I recently went on splits to Diadema, a suburb of São Paulo. I’d heard of places like Diadema–returned missionaries are always willing to talk–but I’d never believed people lived that way, that people could live that way. The roads were unpaved, symbols of poverty. There were no trees, no grass, only dirt and unpainted brick. Diadema was the play city I used to build in the mud for my toy soldiers, only the houses were not pretend. The people were not toys.

The tiny dwellings were completely unorganized. One stood at street level and another right below it, accessible by a steep, tree-house staircase. I descended those stairs and traversed a narrow passageway, passing by a four-year-old who sat in the twilight gutter, hidden from the road by the houses above, hidden as if the world didn’t want to remember what I would never forget.

I climbed and gazed at the terrain. Sharp hills rose and fell as far as the eye could see, juxtaposed against a large, polluted river in the distance. The scene was from the Hudson River School, though painted in browns and grays instead of greens and blues. Gray were the houses of tens of thousands of impoverished souls–souls like mine–stretching dismally off into the distance.

Children danced with dirty street dogs, riding rusty bikes and flying pipas–kites–with smiles on their faces and dust on their feet. They were happy–poor, yes, but rich, for they understood some mysterious principle, some elusive doctrine. Perhaps I’ll never understand. A man and his grandson gazed at flirting chickens. I gave the little boy a sticker with Jesus on the front. A smile appeared on his soiled face, and I saw Jesus in his countenance, too, somewhere beneath the mud and the muck, the dirt and the dust. He placed the sticker on his grandfather’s leg and smiled at it, for he recognized the man depicted thereon. He remembered a time when he was clothed not in rags of grime but in a robe of glory, a time when he stood next to the man in the sticker, brighter and purer than I will ever be, His most cherished friend.

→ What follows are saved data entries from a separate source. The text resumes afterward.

def GEN_BLKRST : Nat := 0x100
def GEN_SLCRST : Nat := 0x108
def GEN_SPARE : Nat := 0x110
def ROLE_FAIL_CNT : Nat := 0x1100
def ROLE_OPEN_CNT : Nat := 0x1108
def AUD_OVERWRITE : Nat := 0x2100
def CLK_FREEZE : Nat := 0x3100
def CLK_RELOCK : Nat := 0x3108
def PWR_WAKE_WARM : Nat := 0x4100
def PWR_WAKE_COLD : Nat := 0x4108
def PWR_LIMITED : Nat := 0x4110
def EVT_OVERFLOW : Nat := 0x6200
def EVT_POSTED : Nat := 0x6208
def EVT_CONS_BAD : Nat := 0x6210
def EVT_WR_FAIL : Nat := 0x6218
def QUE_FETCH_ERR : Nat := 0x6220
def SEQ_RANGE : Nat := 0x7100
def SEQ_ROW_VISITS : Nat := 0x7108
def SEQ_CMD_START : Nat := 0x7110
def SEQ_CMD_CANCEL : Nat := 0x7118
def TBL_LOAD_OK : Nat := 0x8100
def TBL_LOAD_FAIL : Nat := 0x8108
def SCH_CLAMP : Nat := 0x9100
def SCH_FORM : Nat := 0x9108
def OBJ_DIR_SUBMIT : Nat := 0xa100
def OBJ_DIR_REFUSE : Nat := 0xa108
def OBJ_MOVE_DONE : Nat := 0xa110
def TIER_POISON : Nat := 0xb100
def TIER_TMO : Nat := 0xb108
def TIER_IMG_STALE : Nat := 0xb110
def TIER_STREAM_STALE : Nat := 0xb118
def TIER_POOL_WAIT : Nat := 0xb120
def TIER_EVICT : Nat := 0xb128
def TIER_WB : Nat := 0xb130
def CMB_REPORT_DUP : Nat := 0xe100
def CMB_LOST_SEEN : Nat := 0xe108
def CMB_KEEP_SKIP : Nat := 0xe110
def CMB_RB_PULL : Nat := 0xe118
def CMB_CAPS : Nat := 0xe120
def CMB_ROLLBACKS : Nat := 0xe128
def SPN_SKIP : Nat := 0x19100
def SPN_SEAL_COW : Nat := 0x19108
def SPN_WRITES : Nat := 0x19110
def SPN_CRC_FAIL : Nat := 0x19118
def SNP_MISSED : Nat := 0x1a100
def DIG_MISMATCH : Nat := 0x1b100
def DIG_UNCOMPARED : Nat := 0x1b108
def INTK_ORDER_WAIT : Nat := 0xc100
def INTK_TRACK_WAIT : Nat := 0xc108
def INTK_OVERFULL : Nat := 0xc110
def INTK_OOB : Nat := 0xc118
def INTK_SPILL : Nat := 0xc120
def INTK_RELOAD : Nat := 0xc128
def INTK_PROMOTE : Nat := 0xc130
def INTK_PROMO_FULL : Nat := 0xc138
def INTK_MAP_FULL : Nat := 0xc140
def INTK_ASSOC_HIT : Nat := 0xc148
def ROOT_ARR_FAULT : Nat := 0xd100
def ROOT_FILL_CYC : Nat := 0xd108
def ROOT_VEC : Nat := 0xd110
def ROOT_BUBBLE : Nat := 0xd118
def ROOT_CMDS : Nat := 0xd120
def COD_SEG_CRC : Nat := 0xf100
def COD_DRAIN_BAD : Nat := 0xf108
def COD_DRAIN_DUP : Nat := 0xf110
def COD_DRAIN_STALE : Nat := 0xf118
def COD_DRAIN_RESEND : Nat := 0xf120
def COD_GRANT_WAIT : Nat := 0xf128
def COD_SEG_LOGGED : Nat := 0xf130
def COD_SEG_APPLIED : Nat := 0xf138
def COD_LOG_STALLS : Nat := 0xf140
def COD_DRAIN_GAP : Nat := 0xf148
def LP_DROP_TYPE : Nat := 0x10100
def LP_DROP_FOREIGN : Nat := 0x10108
def LP_DROP_MISROUTE : Nat := 0x10110
def LP_DROP_TAG : Nat := 0x10118
def LP_DROP_STALE : Nat := 0x10120
def LP_E2E_DUP : Nat := 0x10128
def LP_E2E_RESEND : Nat := 0x10130
def LP_ACK_DUP : Nat := 0x10138
def LP_UNREACH : Nat := 0x10140
def LP_SPARE_EVT : Nat := 0x10148
def LP_FLIT_TX : Nat := 0x10150
def LP_FLIT_RX : Nat := 0x10158
def COL_ABORT_MISMATCH : Nat := 0x12100
def COL_ABORT_DEAD : Nat := 0x12108
def COL_ABORT_OTHER : Nat := 0x12110
def COL_STRAY : Nat := 0x12118
def COL_CHUNK_CRC : Nat := 0x12120
def COL_DONE : Nat := 0x12128
def HIVE_OOR : Nat := 0x13100
def HIVE_HL_FULL : Nat := 0x13108
def HIVE_HL_HIT : Nat := 0x13110
def HIVE_HL_EVICT : Nat := 0x13118
def HIVE_TMO_CNT : Nat := 0x13120
def HIVE_LATE : Nat := 0x13128
def HIVE_STALE : Nat := 0x13130
def HIVE_APPLIED : Nat := 0x13138
def RAE_ADMIT_WAIT : Nat := 0x14100
def RAE_ISSUED : Nat := 0x14108
def RAE_LOCAL : Nat := 0x14110
def RAE_HFP_HOLD : Nat := 0x14118
def SCRB_SKIP : Nat := 0x151c0
def RMAP_FILL : Nat := 0x16100
def RMAP_RELOC : Nat := 0x16108
def RMAP_MIRROR_WR : Nat := 0x16110
def RMAP_PLAIN_FAIL : Nat := 0x16118
def HLT_LVL_CHG : Nat := 0x17100
def HLT_WATCH_MS : Nat := 0x17108
def HLT_ALARM_MS : Nat := 0x17110
def HLT_SEAL_REQS : Nat := 0x17118
def SNS_FRAMES : Nat := 0x18180
def SNS_CAL_FAIL : Nat := 0x18188
def QUE_STALL (i : Nat) : Nat := 0x6100 + 8 * i
def QUE_DB_BAD (i : Nat) : Nat := 0x6180 + 8 * i
def PIN_EVT_CNT (i : Nat) : Nat := 0x1c100 + 8 * i
def PIN_OVR_CNT (i : Nat) : Nat := 0x1c118 + 8 * i
def LP_LRTY (i : Nat) : Nat := 0x10160 + 8 * i
def LP_FEC_CORR (i : Nat) : Nat := 0x11100 + 8 * i
def LP_FEC_UNCORR (i : Nat) : Nat := 0x11220 + 8 * i
def SCRB_PASS (i : Nat) : Nat := 0x15100 + 8 * i
def SCRB_FIND (i : Nat) : Nat := 0x15160 + 8 * i
def SNS_DROOP_CNT (i : Nat) : Nat := 0x18100 + 8 * i
/-- SLCn_CLAMP of chain-stage KIND k = 0x01 to 0x11 (R558). -/
def SLC_CLAMP (n k : Nat) : Nat := 0x20100 + n * 0x1000 + 8 * (k - 1)
def SLC_CLAMP_ENTRY (n : Nat) : Nat := 0x20188 + n * 0x1000
def SLC_NOTREADY (n : Nat) : Nat := 0x20190 + n * 0x1000
def SLC_MERGE_RD (n : Nat) : Nat := 0x20198 + n * 0x1000
def SLC_RED_STALL (n : Nat) : Nat := 0x201a0 + n * 0x1000
def SLC_CELL_WAIT (n : Nat) : Nat := 0x201a8 + n * 0x1000
def SLC_UPD_STALL (n : Nat) : Nat := 0x201b0 + n * 0x1000
def SLC_ECC_CORR (n : Nat) : Nat := 0x201b8 + n * 0x1000
def SLC_ECC_UNCORR (n : Nat) : Nat := 0x201c0 + n * 0x1000
def SLC_CELL_FAIL (n : Nat) : Nat := 0x201c8 + n * 0x1000
def SLC_REPAIR (n : Nat) : Nat := 0x201d0 + n * 0x1000
def SLC_REPAIR_WAIT (n : Nat) : Nat := 0x201d8 + n * 0x1000
def SLC_GRP (n : Nat) : Nat := 0x201e0 + n * 0x1000
def SLC_HOLD (n : Nat) : Nat := 0x201e8 + n * 0x1000
def SLC_RD_GRAN (n : Nat) : Nat := 0x201f0 + n * 0x1000
def SLC_WR_GRAN (n : Nat) : Nat := 0x201f8 + n * 0x1000

end C

/-- Page type, live counters, tables shown, offset of the table-select register, PG_CAPS.INJ and whether the page
is always-on (R501, R503, R569, R540, R558). -/
def pageRows : List PageRow := [
  ⟨0x0, 3, 0, 0x0, false, true⟩,
  ⟨0x1, 2, 0, 0x0, false, true⟩,
  ⟨0x2, 1, 1, 0x40, true, true⟩,
  ⟨0x3, 2, 0, 0x0, false, true⟩,
  ⟨0x4, 3, 0, 0x0, false, true⟩,
  ⟨0x5, 0, 0, 0x0, false, true⟩,
  ⟨0x6, 37, 3, 0xe0, true, false⟩,
  ⟨0x7, 4, 1, 0x68, true, false⟩,
  ⟨0x8, 2, 4, 0x5c, true, false⟩,
  ⟨0x9, 2, 0, 0x0, true, false⟩,
  ⟨0xa, 3, 3, 0x40, true, false⟩,
  ⟨0xb, 7, 0, 0x0, true, false⟩,
  ⟨0xc, 10, 2, 0x88, true, false⟩,
  ⟨0xd, 5, 0, 0x0, true, false⟩,
  ⟨0xe, 6, 2, 0xb8, true, false⟩,
  ⟨0xf, 10, 0, 0x0, true, false⟩,
  ⟨0x10, 44, 2, 0x60, true, false⟩,
  ⟨0x11, 72, 0, 0x0, false, false⟩,
  ⟨0x12, 6, 1, 0x40, true, false⟩,
  ⟨0x13, 8, 0, 0x0, true, false⟩,
  ⟨0x14, 4, 1, 0x48, true, false⟩,
  ⟨0x15, 25, 0, 0x0, false, false⟩,
  ⟨0x16, 4, 2, 0x58, true, true⟩,
  ⟨0x17, 4, 1, 0x70, false, true⟩,
  ⟨0x18, 18, 3, 0x58, false, true⟩,
  ⟨0x19, 4, 0, 0x0, false, false⟩,
  ⟨0x1a, 1, 0, 0x0, false, true⟩,
  ⟨0x1b, 2, 1, 0x40, true, false⟩,
  ⟨0x1c, 6, 0, 0x0, false, true⟩,
  ⟨0x1d, 0, 0, 0x0, false, false⟩,
  ⟨0x20, 32, 1, 0x58, true, false⟩]

end Sys2Proof.Machine
end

As I walked the dusty streets of that foreign land, I felt the same spirit I’d felt back home in a chapel or in a temple. The brown-faced children didn’t notice the feeling that permeated the dusty air, for they had spent their entire lives walking and playing on that holy ground. But for me this place was sacred. This was the mission field, the place where I would bring souls to Christ, where I would labor in the vineyard.

These are real people, not characters in a story or actors in a movie. As I write, they wash their clothes. They try to feed their children, try to find work and clean water. A mother sits in one of those tiny brick houses right now nursing her little boy while her husband stands quietly in the corner watching her, trying desperately to figure out how he’s going to make ends meet. And God gave me, an awkward boy, the mandate to teach these real people the gospel of Jesus Christ, to save these real souls. Their clothes are dirty, my suit is clean and neatly pressed. I’ve attended a university; many of them are illiterate. I come from a middle-class American family, but many of them cannot afford the tiny shacks they call homes. I am unworthy to latch the sandals of their dusty feet. What an opportunity, missionary work! What a blessing to show these choice souls how to return to live with their Father, how to dwell forever at His right hand! I am humbled to serve, humbled to try, however inadequately, to be a type of Christ, a savior for the people I’ll be privileged to teach, privileged to love.